I am very pleased Georgian Airways are launching a direct flight.  This year is the 25th anniversary of re-establishing our diplomatic relations after the restoration of Georgia's independence.  Links between Britain and Georgia, in all kinds of areas, are expanding quickly.  Making the journey between London and Tbilisi easier and shorter can only help those ties to grow even stronger.

Of course, the friendship between Britain and Georgia goes back further than 1992.  Some of the history of our contacts in earlier centuries is still being written.  But those ties make it a special relationship.  And I think it can become even more special in the future.  

- Numbers of international visitors to Georgia grow each year. Only in the first trimester of 2017 the number of visitors increased by 11.4 % in comparison to the same period last year.  Do you think British travellers will be interested in Georgia? Can we predict that regular air flights will motivate British travellers to come to Georgia?

Georgia is a fascinating, beautiful and welcoming country.  More and more British visitors are arriving to discover Georgia for themselves.  Whether you are  in culture, music, dance, food and drink, winter sports, hiking, bird-watching and so many other possibilities, Georgia is a wonderful destination.  I am confident the number of visitors from Britain will continue to grow.  

Of course, I hope direct flights also mean that more Georgians take the chance to visit the UK.  There is a lot to discover!

 

- What will be the impact of direct flights on trade and business relations between the two countries? In your opinion, what other opportunities are there other than trade for more engagement. For example cultural and science?   

   

Direct flights will boost business links between Britain and Georgia.  Being able to meet clients and customers face-to-face – and quickly - is a crucial part of doing business.  I am proud that Britain is one of the top investors in Georgia.  Major Georgian companies are listed on the London Stock Exchange.  You find the best of British design in Tbilisi and excellent Georgian wines in British supermarkets.  More direct links will help to take our trade relations to a new level.

Looking ahead, there is lots of potential for wider links.  One area where I would like to support more connections is education.  Already British and Georgian universities offer joint degrees.  Many alumni of our Chevening Scholarship scheme, after a year of postgraduate study in the UK, are making important contributions in Georgian government, civil society, business and the media.
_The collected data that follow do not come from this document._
-- ==== Sys2Proof/Machine/Copy.lean ====
section
/-!
DEFINITION. Copies (R296-R313): check values, addresses of a command's payload at home and at a peer, the completion of a command,
and the meanings of the CPY instructions. Chunks and completions are events.
-/
namespace Sys2Proof.Machine
open Sys2Proof.Config

/-! ### Check values (R11, R297) -/

/-- `WSum32` over 32-bit words. -/
def wsum32 (seed : Nat) (ws : List Nat) : Nat :=
  ws.foldl (fun s w => let t := s + w; if 2 ^ 32 ≤ t then t - 2 ^ 32 + 1 else t) seed

/-- One byte into a CRC-32C register. -/
def crcByte (r b : Nat) : Nat :=
  (List.range 8).foldl (fun x _ => if x % 2 = 1 then (x / 2) ^^^ 0x82F63B78 else x / 2) (r ^^^ b)
/-- `Crc32c` of R11. -/
def crc32c (seed : Nat) (bs : List Nat) : Nat := (bs.foldl crcByte (2 ^ 32 - 1 - seed)) ^^^ (2 ^ 32 - 1)

/-- The running check value over 8-byte words, by the CHECK code. -/
def checkStep (check seed : Nat) (ws : List Nat) : Nat :=
  match check with
  | 1 => wsum32 seed (ws.flatMap fun w => [w % 2 ^ 32, w / 2 ^ 32 % 2 ^ 32])
  | 2 => crc32c seed (ws.flatMap fun w => leBytes w 8)
  | _ => seed

/-! ### CMODE (R296) -/

def Staging.cls (g : Staging) : Nat := bitsOf g.cmode.toNat 1 0
def Staging.check (g : Staging) : Nat := bitsOf g.cmode.toNat 5 4
def Staging.chain (g : Staging) : Bool := bitsOf g.cmode.toNat 6 6 == 1
def Staging.last (g : Staging) : Bool := bitsOf g.cmode.toNat 7 7 == 1
def Staging.eoi (g : Staging) : Bool := bitsOf g.cmode.toNat 8 8 == 1
def Staging.rows (g : Staging) : Nat := max 1 g.crows.toNat

/-! ### A command's payload (R306) -/

def CopyCmd.clen (c : CopyCmd) : Nat := c.stg.clen.toNat
/-- Chunks are left to send. -/
def CopyCmd.more (c : CopyCmd) : Bool := decide (c.row < c.stg.rows) && c.fault.isNone && !c.cancel
def CopyCmd.chunkLen (c : CopyCmd) : Nat := min 2048 (c.clen - c.off)
/-- Payload bytes still to move. -/
def CopyCmd.bytesLeft (c : CopyCmd) : Nat := if c.more then (c.stg.rows - c.row) * c.clen - c.off else 0
/-- The start of a row, truncated to 64 bits. -/
def rowVa (base stride : Word) (row off : Nat) : Word := base + BitVec.ofNat 64 row * stride + BitVec.ofNat 64 off
def CopyCmd.srcVa (c : CopyCmd) : Word := rowVa c.stg.csrc c.stg.csstr c.row c.off
def CopyCmd.dstVa (c : CopyCmd) : Word := rowVa c.stg.cdst c.stg.cdstr c.row c.off
/-- After its chunk. -/
def CopyCmd.next (c : CopyCmd) : CopyCmd :=
  if c.clen ≤ c.off + c.chunkLen then { c with row := c.row + 1, off := 0 } else { c with off := c.off + c.chunkLen }

/-- Chunks are left after the one that it is in the midst of, if it is (R311). -/
def CopyCmd.chunksLeft (c : CopyCmd) : Bool := if c.part.isSome then c.next.more else c.more

/-- A word of a page that a command reaches: the fabric address and the page's kind. -/
abbrev CopyWord := Nat × Nat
Best of all, are the ties of friendship that grow all by themselves. Over nearly three decades, the cities of Bristol and Tbilisi, and Newport and Kutaisi have built very special bonds of friendship that have changed lives.  Britain and Georgia also share the language of sport, in particular rugby.  The day is not far off when one of the British and Irish national teams will play a full rugby test in Tbilisi for the first time.  That will be something not to be missed.    

- Have you ever take the Georgian Airways flight and when are you planning to use the now direct flight to London?
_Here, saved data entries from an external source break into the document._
/-- One pair of a list is merged. -/
def LyrEnv.mergeClosest (e : LyrEnv) (s : LyrRun) (d : LyrDesc) (l : List LyrNode) : Except LyrErr (List LyrNode × LyrRun) := do
  let i := closest l
  match l[i]?, l[i + 1]? with
  | some near, some far =>
    let new := { near with col := mergeColour d.rule near.col far.col, next := far.next, flags := near.flags ||| 1 }
    let s ← e.write s (addN (d.nodeVa near.ix) 4) 12 (new.col + new.next * 2 ^ 64 + new.flags * 2 ^ 88)
    let s ← e.mark s d far.ix true
    return (l.take i ++ [new] ++ l.drop (i + 2), s)
  | _, _ => return (l, s)

/-! ### The forms at the home -/

/-- The last node whose depth is not above `z`, by position; a NaN depth never counts (R287). -/
def linkPos (l : List LyrNode) (z : Nat) : Nat :=
  let fz := fp32.decode z
  l.zipIdx.foldl (fun a e => let x := fp32.decode e.1.depth; if !x.isNaN && x.cmp fz ≤ 0 then e.2 + 1 else a) 0

/-- A node `x` is written and linked into a list. -/
def LyrEnv.link (e : LyrEnv) (s : LyrRun) (d : LyrDesc) (l : List LyrNode) (x z col : Nat) : Except LyrErr (List LyrNode × LyrRun) := do
  let s ← e.mark s d x false
  let i := linkPos l z
  let next := match l[i]? with | some y => y.ix | none => noNode
  let node : LyrNode := { ix := x, depth := z, col := col, next := next, flags := 0 }
  let s ← e.write s (d.nodeVa x) 16 (z + col * 2 ^ 32 + next * 2 ^ 96)
  match i, l[i - 1]? with
  | i' + 1, some prev =>
    let s ← e.write s (addN (d.nodeVa prev.ix) 12) 3 x
    return (l.take i' ++ [{ prev with next := x }, node] ++ l.drop (i' + 1), s)
  | _, _ => return (node :: l, s)

/-- The head word of a list. -/
def headOf (l : List LyrNode) : Nat := l.length * 2 ^ 24 + (match l with | x :: _ => x.ix | [] => noNode)

/-- FINS (R286, R287): the record's bytes 0-11 are one number. -/
def LyrEnv.fins (e : LyrEnv) (s : LyrRun) (d : LyrDesc) (p rec : Nat) : Except LyrErr (Nat × LyrRun) := do
  let z := rec % 2 ^ 32; let col := rec / 2 ^ 32
  if d.w * d.h ≤ p then .error (.trap cILLEGAL d.va)
  else do
    let head ← e.read s (d.headVa p) 4
    let l ← e.list s d p head
    if (fp32.decode z).isNaN then return (l.length * 256 + 4, s)
    else
      let free ← e.lowest s d
      let put : List LyrNode → LyrRun → Nat → Nat → Except LyrErr (Nat × LyrRun) := fun l s x code => do
        let (l, s) ← e.link s d l x z col
        let (l, s, code) ← if d.layers < l.length then do
            let (l, s) ← e.mergeClosest s d l
            pure (l, s, 1)
          else pure (l, s, code)
        let s ← e.write s (d.headVa p) 4 (headOf l)
        return (l.length * 256 + code, s)
      match free with
      | some x => put l s x 0
      | none =>
        if !d.moe then .error (.trap cPOOL d.va)
        else if l.length < 2 then return (l.length * 256 + 3, s)
        else
          let (l, s) ← e.mergeClosest s d l
          match ← e.lowest s d with
          | some x => put l s x 2
          | none => .error (.trap cPOOL d.va)

/-- One channel of `Comp` (R290). -/
def compChannel (rule : Nat) (first : Bool) (acc : List Nat) (col i : Nat) : Nat :=
  let a := fp32.decode (acc.getD i 0); let aa := fp32.decode (acc.getD 3 0)
  let c := fp16.decode (channel col i)
  match rule with
  | 0 => if first then (fp32.round 0 c).1 else acc.getD i 0
  | 1 => (fp32.round 0 (add0 a (mul0 (add0 .one aa.negate) c))).1
  | _ => (fp32.round 0 (add0 a c)).1

/-- A list composited front to back: four FP32 codes. -/
def composite (rule : Nat) (l : List LyrNode) : List Nat :=
  (l.zipIdx).foldl (fun acc e => (List.range 4).map (compChannel rule (e.2 == 0) acc e.1.col)) [0, 0, 0, 0]

/-- A channel in an output format. -/
def outChannel (ofmt c : Nat) : Nat :=
  let x := fp32.decode c
  match ofmt with
  | 0 => if x.isNaN || x.cmp (.zero false) ≤ 0 then 0 else if 0 ≤ x.cmp .one then 255 else (((mul0 x (.fin false 255 0)).toInt 0).1).toNat
  | 1 => fp16.roundSat x
  | _ => c

/-- The lists of a span, heads first and then chains, in pixel order. -/
def LyrEnv.heads (e : LyrEnv) (s : LyrRun) (d : LyrDesc) : List Nat → Except LyrErr (List (Nat × Nat))
  | [] => .ok []
  | p :: t => do
    let h ← e.read s (d.headVa p) 4
    let r ← e.heads s d t
    return (p, h) :: r
def LyrEnv.lists (e : LyrEnv) (s : LyrRun) (d : LyrDesc) : List (Nat × Nat) → Except LyrErr (List (Nat × List LyrNode))
  | [] => .ok []
  | (p, h) :: t => do
    let l ← e.list s d p h
    let r ← e.lists s d t
    return (p, l) :: r

/-- The nodes of lists become free. -/
def LyrEnv.freeAll (e : LyrEnv) (d : LyrDesc) : List LyrNode → LyrRun → Except LyrErr LyrRun
  | [], s => .ok s
  | x :: t, s => do
    let s ← e.mark s d x.ix true
    e.freeAll d t s

/-- The addresses that a span reaches after its lists, in the order of R275: the bitmap words of its nodes, then its outputs. -/
def LyrEnv.spanOk (e : LyrEnv) (s : LyrRun) (d : LyrDesc) (out : Bool) (ls : List (Nat × List LyrNode)) : Except LyrErr Unit := do
  for x in ls.flatMap (·.2) do
    let _ ← e.fa s (d.mapVa (64 * (x.ix / 4096) + x.ix % 4096 / 64)) 8 true true true
  if out then
    for p in ls do
      let _ ← e.fa s (addN d.out (d.outSize * p.1)) d.outSize false true false

/-- The list of a pixel at its turn, which an earlier output may have changed; one that is broken so is taken as it was checked. -/
def LyrEnv.listNow (e : LyrEnv) (s : LyrRun) (d : LyrDesc) (p : Nat) (l : List LyrNode) : List LyrNode :=
  match (do let h ← e.read s (d.headVa p) 4; e.list s d p h : Except LyrErr (List LyrNode)) with
  | .ok l => l
  | .error _ => l

/-- Pixel by pixel: the output, the bits of the list's nodes, the head (R290); and how many nodes became free. -/
def LyrEnv.finish (e : LyrEnv) (d : LyrDesc) (out : Bool) : List (Nat × List LyrNode) → LyrRun → Except LyrErr (Nat × LyrRun)
  | [], s => .ok (0, s)
  | (p, l) :: t, s => do
    let l := e.listNow s d p l
    let bits := 8 * d.outSize / 4
    let s ← if out then
        e.write s (addN d.out (d.outSize * p)) d.outSize (packLanes bits ((composite d.rule l).map (outChannel d.ofmt))) false
      else pure s
    let s ← e.freeAll d l s
    let s ← e.write s (d.headVa p) 4 0xFFFFFF
    let (n, s) ← e.finish d out t s
    return (l.length + n, s)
No, not yet.  I am looking forward to using the direct service between Tbilisi and London Gatwick as soon as I can!

  
- What would you tell first passengers of Tbilisi London direct flight?
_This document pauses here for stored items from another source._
-- ==== Sys2Proof/Machine/Schedule.lean ====
section
/-!
DEFINITION. Who moves next: the issue rule of a spindle (R19, R333, R382), the events that are due or may happen, and the next cycle.
-/
namespace Sys2Proof.Machine
open Sys2Proof.Config

/-! ### Issue (R19) -/

/-- The spindle runs a job, and is not halted or throttled on this cycle. -/
def State.mayRun (s : State) (sp : Nat) : Bool :=
  let p := s.spindle sp
  s.running && p.job.isSome && !p.halted && decide (vec12 s.trebex.dthr (dieOf sp) ≤ s.now % 16)
/-- The spindle may issue on this cycle: it may run, and has not issued yet. -/
def State.mayIssue (s : State) (sp : Nat) : Bool := s.mayRun sp && (s.spindle sp).issuedAt != s.now + 1

/-- A context is READY and nothing holds it. -/
def Context.free_ (c : Context) (now : Nat) : Bool := c.st == .ready && !c.held && decide (c.readyAt ≤ now)
/-- A candidate of R19. -/
def Context.cand (c : Context) (now : Nat) : Bool := c.free_ now && !c.again && decide (c.lastIssue + 8 ≤ now)

/-- The context a spindle issues from: the first candidate after the last one, circularly. -/
def State.pick (s : State) (sp : Nat) : Option Nat :=
  if s.mayIssue sp then
    (((List.range 16).map fun i => keyOf sp (((s.spindle sp).last + i + 1) % 16)).find? fun k => (s.ctx k).cand s.now)
  else none

/-- Contexts that go on with their unit: those whose wait has ended, on a cycle on which their spindle may issue at all, and those that
have words of an access left, which nothing holds back (R165). -/
def State.goingOn (s : State) : List Nat :=
  (s.ctxs.filter fun e => e.2.again && e.2.st == .ready && decide (e.2.readyAt ≤ s.now) &&
    (e.2.torn.isSome || (!e.2.held && s.mayRun (keySp e.1)))).map (·.1)

/-- The turns of contexts on this cycle. -/
def State.turns (s : State) : List Nat := (s.spindles.filterMap fun e => s.pick e.1) ++ s.goingOn

/-- The next cycle: CYCLE runs from stage 3 on, and not in STANDBY (R378, R381). -/
def State.tick (s : State) : State := if s.trebex.pstate == 1 || s.trebex.stage ≤ 2 then s else { s with now := (s.now + 1) % 2 ^ 64 }

/-! ### Events that are due -/

abbrev Act := State → Out

/-- What one context has due. -/
def State.ctxDue (s : State) (k : Nat) (c : Context) : List Act :=
  match c.wakeAt with
  | some t =>
    if !s.counts k then []
    else if c.park == 12 && decide (t ≤ s.now + 1) then [execSleepExpiry (keySp k) (keyCtx k)]
    else if c.park == 3 && decide (t ≤ s.now) then [execRecvtTimeout (keySp k) (keyCtx k)]
    else []
  | none => if (c.overdue s.now).any fun tok => !s.onWay tok then [execRequestTimeout (keySp k) (keyCtx k)] else []

/-- A message set aside whose time has come; a retry that a front has taken into its log waits for its end, and one behind the log's entries
for them (R46, R336). -/
def State.msgDue (s : State) (m : Msg) : List Act :=
  if m.notBefore = 0 || s.now < m.notBefore then []
  else
    match m.body with
    | .nackBusy .. => if !m.logged && s.logFirst m then [execWaiterRetry m.id] else []
    | .migrate _ => [execMigrationResend m.src m.ctx]
    | _ => [execNackBusyResend m.id]

/-- What one spindle has due: batches to close, threads to let in. -/
def State.spDue (s : State) (sp : Nat) (p : Spindle) : List Act :=
  ((p.pubs.flatMap fun e => e.open_.filter fun b => decide (b.opened + batchCycles ≤ s.now)).map fun b => execBatchCloseTimeout sp b.line) ++
  (if !p.migBuf.isEmpty && (s.freeSlot sp fun _ => true).isSome then [execMigrantAdmission sp] else [])

/-- R376's time for a queue's launch has come: its record is taken, and started once it is placed. -/
def State.fastDue (s : State) (q : Nat) (x : Queue) : List Act :=
  match x.fast with
  | some f =>
    if x.fastBy = 0 || s.now < x.fastBy then []
    else
      match x.held with
      | some h => if h.slot = f.1 && (s.canStart q).isSome then [execLaunchStart q] else []
      | none => if s.canTake q && s.takeSlot q == some f.1 then [execRecordTake q] else []
  | none => []

/-- What the dispatcher has due for a queue. -/
def State.queueDue (s : State) (q : Nat) (x : Queue) : List Act :=
  (match x.held with
  | some h =>
    if !h.met && s.running && !(s.depWord h (h.dep 0) == .waiting && s.depWord h (h.dep 1) != .failed) &&
        !(s.depWord h (h.dep 1) == .waiting && s.depWord h (h.dep 0) != .failed) then [execDependencyPoll q] else []
  | none => []) ++ s.fastDue q x

/-- What one job has due. -/
def State.jobDue (s : State) (j : Nat) (jb : Job) : List Act :=
  (if jb.phase == .preempting && !jb.windowOver && decide (jb.preemptAt + jb.pwin ≤ s.now) then [execPreemptWindowExpiry j] else []) ++
  (if s.canSwitchOut j then [execJobSwitchOut j] else []) ++
  (if jb.ringHeld.any fun h => decide (h.1 ≤ s.now) then [fun t => .next t.ringAgain] else [])

/-! ### Arrivals -/

/-- The arrival of a message. -/
def State.arrival (s : State) (m : Msg) : Act :=
  match m.body with
  | .migrate _ => execMigrationMessage m.id
  | .migAnswer _ => execMigrationAnswer m.id
  | .read .. | .fetchLine _ | .chq _ | .query .. | .bindNote _ => execRemoteReadRequest m.id
  | .write .. => execRemoteWriteRequest m.id
  | .atomic .. => execRemoteAtomicRequest m.id
  | .sync .. => execSyncRequest m.id
  | .append _ => execSkeinAppend m.id
  | .reply _ | .ack | .line .. => if (s.relOf m).isSome then execRelAck m.id else execReplyArrival m.id
  | .nack .. | .subAnswer _ | .chanNack _ => execNackRefusal m.id
  | .nackBusy .. => execWaiterRetry m.id
  | .subReq .. => execSubscriptionRequest m.id
  | .batch .. => execBatchApply m.id
  | .batchAck .. => execBatchAck m.id
  | .batchNack _ => execBatchNack m.id
  | .subRemove .. => execSubscriptionRemoval m.id
  | .drainReq .. => execDrainRequest m.id
  | .chan .. | .mail .. => execChannelMessage m.id
  | .credit _ => execCreditReturn m.id
  | .exitNotice .. => execExitNotice m.id
  | .trapRec .. => execTrapRecordArrival m.id
  | .trapNack .. => execTrapRecordRefused m.id
  | .layer .. => execLayerRequest m.id
  | .launch .. => execLaunchRequest m.id
  | .peerChunk .. | .peerEmpty .. => execPeerChunkArrival m.id
  | .chunkAck .. => execChunkAck m.id
  | .token => execFrontToken m.id

/-- Messages that may arrive. -/
def State.arrivals (s : State) : List Act := (s.msgs.filter fun m => (s.arriving m.id fun _ => true).isSome).map s.arrival

/-- A request that has waited 2^30 cycles though no message of it is lost has its next message arrive before the cycle ends, or the one
that stands before it in its flow (R14, R329). -/
def State.hurried (s : State) : List Act :=
  match s.ctxs.flatMap fun e => e.2.overdue s.now with
  | [] => []
  | toks =>
    let late := s.msgs.filter fun m => toks.contains m.tok
    (s.msgs.filter fun m => (late.any fun x => x.cls == m.cls && x.src == m.src && x.dst == m.dst) && (s.arriving m.id fun _ => true).isSome).map
      s.arrival

/-- The most cycles that a bring-up stage takes from stage 3 on, where CYCLE runs: 2, 8 and 3 s at 1.75 GHz (R378). -/
def stageCycles : Nat → Option Nat
  | 3 => some 3500000000
  | 4 => some 14000000000
  | 5 => some 5250000000
  | _ => none
/-- The most cycles that CLEARFENCE takes for a cluster: 100 ms (R385). -/
def clearCycles : Nat := 175000000

/-- What the controller has due: the end of a bring-up stage and of a clearing at their bounds (R378, R385, R402). The return from STANDBY is
over before a cycle counts (R381). -/
def State.trebexDue (s : State) : List Act :=
  let t := s.trebex
  (match stageCycles t.stage with
   | some n => if !t.bootFault && t.pstate != 2 && decide (t.stageAt + n ≤ s.now) then [execBringupStageDone true] else []
   | none => []) ++
  (if t.busy && t.cmd == 7 then
    match cornerRect (vec4 t.latched 0).toNat with
    | some r => if t.cmdAt + clearCycles * r.clusters.length ≤ s.now then [execClearfence] else []
    | none => []
   else [])

/-- Everything due before the cycle ends. -/
def State.due (s : State) : List Act :=
  s.ctxs.flatMap (fun e => s.ctxDue e.1 e.2) ++ s.hurried ++ s.msgs.flatMap s.msgDue ++ s.spindles.flatMap (fun e => s.spDue e.1 e.2) ++
  (s.links.flatMap fun e => if !e.2.retry.isEmpty && !e.2.retrain && decide (e.2.advanced + ackCycles ≤ s.now) then [execLinkAckTimeout e.1] else []) ++
  s.disp.queues.flatMap (fun e => s.queueDue e.1 e.2) ++ s.jobs.flatMap (fun e => s.jobDue e.1 e.2) ++
  s.trebexDue ++ (if s.running && s.disp.pickedAt != s.now + 1 && s.topLevel.isSome then [execLaunchSelect] else [])

/-! ### Events that may happen -/

/-- What may happen at a cluster. -/
def State.clusterActs (s : State) (cl : Nat) (x : Cluster) : List Act :=
  ((x.walks.take walkSlots).map fun w => execPageWalkDone (keySp w.key) (keyCtx w.key)) ++
  (if !x.enter.isEmpty && decide (x.queue.length < 8) then [execLoomQueueEntry cl] else []) ++
  (if s.loomReady cl x then [execLoomStep cl] else []) ++
  (if !x.pend.isEmpty && !x.takers.isEmpty then [execTaskDelivery cl] else [])

/-- What may happen at an engine. -/
def State.engineActs (s : State) (e : Nat) (g : Engine) : List Act :=
  (if g.cmds.any fun c => c.part.isSome || (c.more && !c.flying && s.copyEligible c) then [execCopyChunk e] else []) ++
  (if g.finished.isSome then [execCopyComplete e] else [])

/-- What may happen at a port direction: nothing in STANDBY, in which ports are idle (R381). -/
def State.linkActs (s : State) (h : Nat) (l : HalfLink) : List Act :=
  if s.trebex.pstate = 1 then []
  else
  (if l.wire.isEmpty then [] else [execLinkDataFlit h true]) ++ (if l.retryFlits = 0 then [] else [execLinkRetryFlit h]) ++
  (if (l.acked s.now).pump != l then [execLinkIdleFlit h] else []) ++ (if l.retrain then [execLinkRetrainDone h (retrainOk s.free)] else [])

/-- What may happen to a job: the phases its groups can complete, its end. -/
def State.jobActs (s : State) (j : Nat) (jb : Job) : List Act :=
  (if jb.phase == .running || jb.phase == .preempting then
    ((jb.groups.map (·.1)).filter fun g => jb.merging.contains g || (jb.phaseFull g && !s.relLeft j g)).map fun g => execPhaseComplete j g
   else []) ++
  (if s.running && s.canRetire j then [execLaunchRetire j] else [])

/-- What may happen to a queue: its next record, its go word, its launch. -/
def State.queueActs (s : State) (q : Nat) (x : Queue) : List Act :=
  (if s.canTake q then [execRecordTake q] else []) ++
  (match x.held with
   | some h => if s.running && h.rect.isSome && !h.goRead &&
       (match s.rootPage h.qroot h.gow needR with | some (fa, _) => s.full fa | none => true) then [execGoWordReady q] else []
   | none => []) ++
  (if (s.canStart q).isSome then [execLaunchStart q] else [])

/-- The running management command. -/
def State.mgmtActs (s : State) : List Act :=
  if !s.trebex.busy then []
  else
    match s.trebex.cmd with
    | 0x01 => [execInvtlb] | 0x02 => if s.teardownWaits then [] else [execTeardown]
    | 0x03 => [execBindq] | 0x04 => [execWinset] | 0x05 => [execPairset]
    | 0x06 => [execContset] | 0x07 => [execClearfence] | 0x08 => [execStop] | 0x09 => [execGo] | 0x0A => [execStopread]
    | 0x0B => [execPeermap] | 0x0C => [execRoute] | 0x0D => [execDwmap] | 0x0E => [execPstate] | 0x0F => [execAttest]
    | 0x10 => [execFwload] | 0x11 => [execFenceread] | 0x12 => [execChipno] | _ => []

/-- Everything that may happen next apart from turns of contexts. -/
def State.mayHappen (s : State) : List Act :=
  s.arrivals ++ s.clusters.flatMap (fun e => s.clusterActs e.1 e.2) ++ s.engines.flatMap (fun e => s.engineActs e.1 e.2) ++
  s.links.flatMap (fun e => s.linkActs e.1 e.2) ++ s.jobs.flatMap (fun e => s.jobActs e.1 e.2) ++
  s.disp.queues.flatMap (fun e => s.queueActs e.1 e.2) ++
  (if s.unrav.running.isNone && !s.ravelReady.isEmpty && s.unravel != s then [execUnravelStep] else []) ++ s.mgmtActs ++
  (if decide (s.trebex.stage < 6) && !s.trebex.bootFault && s.trebex.pstate != 2 then [execBringupStageDone true] else [])

/-! ### The choice -/

/-- A row of the opcode table that is an event and no word of a program. -/
def Instr.isEvent : Instr → Bool
  | .migrationMessage .. | .migrationAnswer .. | .migrationResend .. | .migrantAdmission .. | .exitNotice .. | .sleepExpiry ..
  | .recvtTimeout .. | .remoteReadRequest .. | .remoteWriteRequest .. | .remoteAtomicRequest .. | .syncRequest .. | .waiterRetry ..
  | .replyArrival .. | .relAck .. | .nackRefusal .. | .requestTimeout .. | .pageWalkDone .. | .subscriptionRequest ..
  | .batchCloseTimeout .. | .batchApply .. | .batchAck .. | .batchNack .. | .subscriptionRemoval .. | .drainRequest ..
  | .channelMessage .. | .creditReturn .. | .nackBusyResend .. | .phaseComplete .. | .taskDelivery .. | .skeinAppend ..
  | .loomQueueEntry .. | .loomStep .. | .copyChunk .. | .peerChunkArrival .. | .chunkAck .. | .copyComplete .. | .linkDataFlit ..
  | .linkRetryFlit .. | .linkIdleFlit .. | .linkAckTimeout .. | .linkRetrainDone .. | .unravelStep .. | .trapRecordArrival ..
  | .trapRecordRefused .. | .preemptWindowExpiry .. | .frontToken .. | .jobSwitchOut .. | .correctedError .. | .hostFill ..
  | .hostMemWrite .. | .hostMemRead .. | .recordTake .. | .dependencyPoll .. | .launchSelect .. | .goWordReady .. | .launchStart ..
  | .launchRequest .. | .launchRetire .. | .layerRequest .. | .invtlb .. | .teardown .. | .bindq .. | .winset .. | .pairset ..
  | .contset .. | .clearfence .. | .stop .. | .go .. | .stopread .. | .peermap .. | .route .. | .dwmap .. | .pstate .. | .attest ..
  | .fwload .. | .fenceread .. | .chipno .. | .registerWrite .. | .powerOn .. | .bringupStageDone .. | .powerWindow ..
  | .marginSample .. | .uncorrectableEccError .. => true
  | _ => false

/-- One way to move on. -/
inductive Move where
  | act (f : Act)
  | turn (k : Nat)
  | cycle

/-- The ways to move on: what is due comes first; the next cycle only where no context has a turn left on this one. -/
def State.moves (s : State) : List Move :=
  match s.due with
  | [] =>
    let ts := s.turns
    ts.map Move.turn ++ s.mayHappen.map Move.act ++ (if ts.isEmpty && decide (2 < s.trebex.stage) then [Move.cycle] else [])
  | l => l.map Move.act

/-- The move made: the only one, or the one a free value names; none leaves the next cycle. -/
def State.chooseMove (s : State) : Move × State :=
  match s.moves with
  | [] => (.cycle, s)
  | [m] => (m, s)
  | l => (l.getD (pickTurn s.free % l.length) .cycle, { s with free := s.free + 1 })

end Sys2Proof.Machine
end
If it is your first visit, welcome to Britain!  If it is a return visit, good to see you again.  Enjoy London.  Visit its world-class museums, theatres, restaurants and shops.  Stroll in its street markets and beautiful parks.  And if you have time, discover another part of Britain.  There is so much to see in Scotland, Wales, Northern Ireland and the rest of England.   

My advice for first time British visitors to Georgia is the same.  It would be easy to spend all your time in Tbilisi.  But don’t miss the other riches that Georgia has to offer, in every direction and at any time of year.